## [Task directions]
In the records that follow, the lines from the one containing "by_cases hend : s.status.ia" to the one containing "Or.inr ⟨why, rfl⟩", inclusive, are to be given again exactly.

(Records contained in a dataset)
____________________
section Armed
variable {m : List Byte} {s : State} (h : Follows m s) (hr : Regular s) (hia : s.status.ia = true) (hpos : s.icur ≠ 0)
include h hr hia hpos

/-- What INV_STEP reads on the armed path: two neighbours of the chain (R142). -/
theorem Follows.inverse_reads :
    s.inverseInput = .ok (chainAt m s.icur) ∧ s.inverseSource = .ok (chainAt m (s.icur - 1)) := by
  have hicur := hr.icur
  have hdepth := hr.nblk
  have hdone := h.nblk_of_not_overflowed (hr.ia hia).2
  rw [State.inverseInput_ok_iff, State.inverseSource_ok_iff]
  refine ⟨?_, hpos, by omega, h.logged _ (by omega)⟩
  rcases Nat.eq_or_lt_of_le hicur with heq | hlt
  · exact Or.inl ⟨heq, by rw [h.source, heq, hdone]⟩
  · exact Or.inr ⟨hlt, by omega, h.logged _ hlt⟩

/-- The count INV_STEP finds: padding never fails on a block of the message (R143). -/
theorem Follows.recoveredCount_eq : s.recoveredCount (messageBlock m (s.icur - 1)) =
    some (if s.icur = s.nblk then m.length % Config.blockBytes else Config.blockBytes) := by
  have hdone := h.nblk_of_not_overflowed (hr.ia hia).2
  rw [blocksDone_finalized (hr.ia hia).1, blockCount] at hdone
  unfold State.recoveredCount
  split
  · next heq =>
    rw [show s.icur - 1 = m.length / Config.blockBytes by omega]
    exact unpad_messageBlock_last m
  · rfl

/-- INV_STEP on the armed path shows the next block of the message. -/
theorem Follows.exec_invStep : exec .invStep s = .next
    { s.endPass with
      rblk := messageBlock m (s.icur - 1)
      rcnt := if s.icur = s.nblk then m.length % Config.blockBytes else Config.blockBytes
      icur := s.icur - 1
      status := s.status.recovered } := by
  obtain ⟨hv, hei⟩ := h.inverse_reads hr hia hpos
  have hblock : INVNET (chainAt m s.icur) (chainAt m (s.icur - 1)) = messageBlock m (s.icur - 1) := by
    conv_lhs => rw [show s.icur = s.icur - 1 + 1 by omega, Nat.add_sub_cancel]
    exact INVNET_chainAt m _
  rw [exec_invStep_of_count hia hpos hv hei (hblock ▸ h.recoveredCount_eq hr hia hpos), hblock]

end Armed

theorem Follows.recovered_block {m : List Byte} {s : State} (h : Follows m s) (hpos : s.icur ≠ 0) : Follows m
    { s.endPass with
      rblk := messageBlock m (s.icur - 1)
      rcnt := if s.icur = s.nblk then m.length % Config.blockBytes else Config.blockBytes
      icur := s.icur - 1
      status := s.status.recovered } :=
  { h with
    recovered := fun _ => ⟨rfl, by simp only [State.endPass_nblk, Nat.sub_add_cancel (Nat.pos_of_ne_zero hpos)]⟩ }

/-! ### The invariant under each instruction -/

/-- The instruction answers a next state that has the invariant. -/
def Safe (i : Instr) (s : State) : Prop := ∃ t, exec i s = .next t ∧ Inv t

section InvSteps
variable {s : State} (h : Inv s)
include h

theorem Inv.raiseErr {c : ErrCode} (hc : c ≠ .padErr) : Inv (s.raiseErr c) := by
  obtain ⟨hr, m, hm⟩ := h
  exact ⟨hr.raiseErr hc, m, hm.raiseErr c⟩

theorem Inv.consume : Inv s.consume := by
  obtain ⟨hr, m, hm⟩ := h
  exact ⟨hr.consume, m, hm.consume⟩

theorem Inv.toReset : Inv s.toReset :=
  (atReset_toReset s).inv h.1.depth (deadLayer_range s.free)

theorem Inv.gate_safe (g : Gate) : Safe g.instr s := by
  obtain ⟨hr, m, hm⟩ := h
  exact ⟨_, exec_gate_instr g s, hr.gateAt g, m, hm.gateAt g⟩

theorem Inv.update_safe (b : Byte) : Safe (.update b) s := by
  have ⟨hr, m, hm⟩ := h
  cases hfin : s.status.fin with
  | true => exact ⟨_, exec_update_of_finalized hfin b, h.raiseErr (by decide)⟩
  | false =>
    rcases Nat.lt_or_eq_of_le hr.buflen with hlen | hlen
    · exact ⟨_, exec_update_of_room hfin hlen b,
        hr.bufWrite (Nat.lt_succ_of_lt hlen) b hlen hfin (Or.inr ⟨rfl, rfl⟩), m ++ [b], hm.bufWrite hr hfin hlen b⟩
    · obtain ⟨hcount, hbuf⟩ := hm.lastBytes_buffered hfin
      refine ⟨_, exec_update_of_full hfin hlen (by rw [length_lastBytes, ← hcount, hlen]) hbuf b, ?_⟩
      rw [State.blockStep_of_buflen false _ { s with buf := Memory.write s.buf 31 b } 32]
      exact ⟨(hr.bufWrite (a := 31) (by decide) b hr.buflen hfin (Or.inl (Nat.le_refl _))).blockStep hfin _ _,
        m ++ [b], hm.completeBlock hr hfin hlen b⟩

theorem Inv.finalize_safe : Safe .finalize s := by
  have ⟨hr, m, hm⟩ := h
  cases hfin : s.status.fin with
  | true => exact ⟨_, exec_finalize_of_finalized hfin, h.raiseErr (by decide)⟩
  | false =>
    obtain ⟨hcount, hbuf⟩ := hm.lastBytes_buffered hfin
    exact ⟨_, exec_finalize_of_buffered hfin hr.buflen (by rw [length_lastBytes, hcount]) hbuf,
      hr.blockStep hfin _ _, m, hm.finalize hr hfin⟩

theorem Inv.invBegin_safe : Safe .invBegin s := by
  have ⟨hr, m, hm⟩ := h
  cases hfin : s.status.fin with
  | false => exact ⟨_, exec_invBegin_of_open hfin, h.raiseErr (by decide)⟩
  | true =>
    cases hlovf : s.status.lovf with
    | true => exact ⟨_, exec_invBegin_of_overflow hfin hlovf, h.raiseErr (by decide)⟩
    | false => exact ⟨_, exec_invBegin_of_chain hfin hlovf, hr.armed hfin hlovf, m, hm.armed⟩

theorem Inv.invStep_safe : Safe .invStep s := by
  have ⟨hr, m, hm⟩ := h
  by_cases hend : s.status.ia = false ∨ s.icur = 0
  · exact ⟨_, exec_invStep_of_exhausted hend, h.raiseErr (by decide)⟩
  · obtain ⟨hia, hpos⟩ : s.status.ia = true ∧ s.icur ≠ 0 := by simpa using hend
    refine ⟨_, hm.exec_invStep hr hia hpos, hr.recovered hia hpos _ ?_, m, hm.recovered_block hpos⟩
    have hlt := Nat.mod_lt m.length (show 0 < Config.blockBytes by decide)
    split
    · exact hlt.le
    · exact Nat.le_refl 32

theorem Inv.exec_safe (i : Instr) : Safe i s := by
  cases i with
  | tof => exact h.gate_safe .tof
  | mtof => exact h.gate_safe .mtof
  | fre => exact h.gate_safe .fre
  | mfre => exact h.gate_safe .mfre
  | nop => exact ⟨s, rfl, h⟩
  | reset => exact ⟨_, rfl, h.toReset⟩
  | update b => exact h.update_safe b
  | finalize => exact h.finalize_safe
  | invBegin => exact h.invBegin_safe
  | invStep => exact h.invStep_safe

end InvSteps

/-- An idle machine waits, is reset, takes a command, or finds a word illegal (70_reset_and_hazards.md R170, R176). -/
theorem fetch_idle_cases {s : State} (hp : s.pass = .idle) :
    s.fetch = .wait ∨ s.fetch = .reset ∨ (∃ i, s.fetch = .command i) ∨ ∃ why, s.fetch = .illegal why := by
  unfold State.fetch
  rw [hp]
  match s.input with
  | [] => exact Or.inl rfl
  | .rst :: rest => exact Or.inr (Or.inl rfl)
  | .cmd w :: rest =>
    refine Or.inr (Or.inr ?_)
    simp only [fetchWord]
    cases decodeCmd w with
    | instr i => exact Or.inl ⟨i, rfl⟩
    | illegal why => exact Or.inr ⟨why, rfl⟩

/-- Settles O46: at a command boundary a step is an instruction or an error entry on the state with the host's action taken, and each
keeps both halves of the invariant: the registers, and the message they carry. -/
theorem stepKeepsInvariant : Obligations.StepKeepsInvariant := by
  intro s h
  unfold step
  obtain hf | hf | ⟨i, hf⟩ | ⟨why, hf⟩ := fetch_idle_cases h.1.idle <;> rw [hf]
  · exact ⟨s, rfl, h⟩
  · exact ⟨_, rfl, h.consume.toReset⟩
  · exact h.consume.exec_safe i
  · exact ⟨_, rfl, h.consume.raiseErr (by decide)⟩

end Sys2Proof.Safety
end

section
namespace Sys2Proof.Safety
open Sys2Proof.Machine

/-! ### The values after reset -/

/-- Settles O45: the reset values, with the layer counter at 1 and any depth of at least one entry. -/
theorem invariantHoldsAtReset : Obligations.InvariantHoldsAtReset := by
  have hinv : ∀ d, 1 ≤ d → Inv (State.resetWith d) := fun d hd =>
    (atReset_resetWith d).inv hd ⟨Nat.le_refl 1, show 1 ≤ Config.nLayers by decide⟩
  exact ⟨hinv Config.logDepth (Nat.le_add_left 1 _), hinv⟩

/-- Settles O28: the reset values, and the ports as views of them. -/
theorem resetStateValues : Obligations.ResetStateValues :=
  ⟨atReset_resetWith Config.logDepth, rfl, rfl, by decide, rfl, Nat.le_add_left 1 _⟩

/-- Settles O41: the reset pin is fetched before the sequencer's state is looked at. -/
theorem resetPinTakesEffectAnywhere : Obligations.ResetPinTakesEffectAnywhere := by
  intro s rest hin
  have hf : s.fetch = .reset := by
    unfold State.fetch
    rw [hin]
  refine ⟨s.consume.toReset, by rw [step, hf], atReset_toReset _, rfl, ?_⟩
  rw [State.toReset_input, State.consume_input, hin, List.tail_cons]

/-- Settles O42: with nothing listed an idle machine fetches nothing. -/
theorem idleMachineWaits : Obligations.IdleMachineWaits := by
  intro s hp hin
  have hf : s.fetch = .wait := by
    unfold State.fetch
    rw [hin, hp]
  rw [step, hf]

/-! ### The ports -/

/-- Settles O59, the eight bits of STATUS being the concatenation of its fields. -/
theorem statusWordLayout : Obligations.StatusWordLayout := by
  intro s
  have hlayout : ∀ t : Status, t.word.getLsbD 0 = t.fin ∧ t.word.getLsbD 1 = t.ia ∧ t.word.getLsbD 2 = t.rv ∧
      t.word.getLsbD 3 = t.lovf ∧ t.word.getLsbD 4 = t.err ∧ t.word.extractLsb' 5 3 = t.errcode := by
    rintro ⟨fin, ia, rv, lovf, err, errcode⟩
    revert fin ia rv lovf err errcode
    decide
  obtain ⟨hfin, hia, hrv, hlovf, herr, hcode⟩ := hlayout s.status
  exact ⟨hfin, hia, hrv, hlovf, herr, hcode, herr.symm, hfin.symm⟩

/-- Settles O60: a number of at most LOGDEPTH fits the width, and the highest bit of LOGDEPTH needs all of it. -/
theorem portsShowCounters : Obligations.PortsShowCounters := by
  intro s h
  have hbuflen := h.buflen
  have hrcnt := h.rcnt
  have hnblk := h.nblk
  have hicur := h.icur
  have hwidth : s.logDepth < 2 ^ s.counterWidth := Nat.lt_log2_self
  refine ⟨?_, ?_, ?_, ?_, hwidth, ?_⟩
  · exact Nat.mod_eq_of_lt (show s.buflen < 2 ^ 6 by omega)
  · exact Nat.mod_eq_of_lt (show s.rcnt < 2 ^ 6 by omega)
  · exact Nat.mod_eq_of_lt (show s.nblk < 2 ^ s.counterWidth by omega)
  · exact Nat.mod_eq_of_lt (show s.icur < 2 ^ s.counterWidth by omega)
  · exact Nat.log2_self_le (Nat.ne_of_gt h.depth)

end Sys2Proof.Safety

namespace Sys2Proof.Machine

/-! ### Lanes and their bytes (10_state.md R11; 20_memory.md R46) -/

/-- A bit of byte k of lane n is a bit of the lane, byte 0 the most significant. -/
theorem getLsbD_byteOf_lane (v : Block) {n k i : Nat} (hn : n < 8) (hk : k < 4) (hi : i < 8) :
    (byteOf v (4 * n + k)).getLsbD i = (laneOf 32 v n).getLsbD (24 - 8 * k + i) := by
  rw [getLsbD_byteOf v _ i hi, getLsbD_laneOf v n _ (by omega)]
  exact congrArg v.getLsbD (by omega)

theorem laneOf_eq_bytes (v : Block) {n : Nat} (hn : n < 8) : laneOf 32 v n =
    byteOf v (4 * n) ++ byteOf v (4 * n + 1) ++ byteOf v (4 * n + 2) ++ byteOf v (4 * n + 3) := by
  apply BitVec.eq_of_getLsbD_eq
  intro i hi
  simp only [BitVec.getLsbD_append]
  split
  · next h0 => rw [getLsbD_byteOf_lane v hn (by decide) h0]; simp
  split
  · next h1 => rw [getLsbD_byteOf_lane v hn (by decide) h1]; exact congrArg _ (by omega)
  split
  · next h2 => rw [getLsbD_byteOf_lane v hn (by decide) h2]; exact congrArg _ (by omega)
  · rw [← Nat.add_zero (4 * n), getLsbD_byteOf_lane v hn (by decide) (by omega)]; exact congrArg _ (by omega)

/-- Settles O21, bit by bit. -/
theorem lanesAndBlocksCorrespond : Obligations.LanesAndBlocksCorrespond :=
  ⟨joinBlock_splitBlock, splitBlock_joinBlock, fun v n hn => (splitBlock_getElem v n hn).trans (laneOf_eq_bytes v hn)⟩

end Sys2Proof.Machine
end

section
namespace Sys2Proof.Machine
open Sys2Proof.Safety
____________________
## [Response box]
  by_cases hend : s.status.ia = false ∨ s.icur = 0
  · exact ⟨_, exec_invStep_of_exhausted hend, h.raiseErr (by decide)⟩
  · obtain ⟨hia, hpos⟩ : s.status.ia = true ∧ s.icur ≠ 0 := by simpa using hend
    refine ⟨_, hm.exec_invStep hr hia hpos, hr.recovered hia hpos _ ?_, m, hm.recovered_block hpos⟩
    have hlt := Nat.mod_lt m.length (show 0 < Config.blockBytes by decide)
    split
    · exact hlt.le
    · exact Nat.le_refl 32

theorem Inv.exec_safe (i : Instr) : Safe i s := by
  cases i with
  | tof => exact h.gate_safe .tof
  | mtof => exact h.gate_safe .mtof
  | fre => exact h.gate_safe .fre
  | mfre => exact h.gate_safe .mfre
  | nop => exact ⟨s, rfl, h⟩
  | reset => exact ⟨_, rfl, h.toReset⟩
  | update b => exact h.update_safe b
  | finalize => exact h.finalize_safe
  | invBegin => exact h.invBegin_safe
  | invStep => exact h.invStep_safe

end InvSteps

/-- An idle machine waits, is reset, takes a command, or finds a word illegal (70_reset_and_hazards.md R170, R176). -/
theorem fetch_idle_cases {s : State} (hp : s.pass = .idle) :
    s.fetch = .wait ∨ s.fetch = .reset ∨ (∃ i, s.fetch = .command i) ∨ ∃ why, s.fetch = .illegal why := by
  unfold State.fetch
  rw [hp]
  match s.input with
  | [] => exact Or.inl rfl
  | .rst :: rest => exact Or.inr (Or.inl rfl)
  | .cmd w :: rest =>
    refine Or.inr (Or.inr ?_)
    simp only [fetchWord]
    cases decodeCmd w with
    | instr i => exact Or.inl ⟨i, rfl⟩
    | illegal why => exact Or.inr ⟨why, rfl⟩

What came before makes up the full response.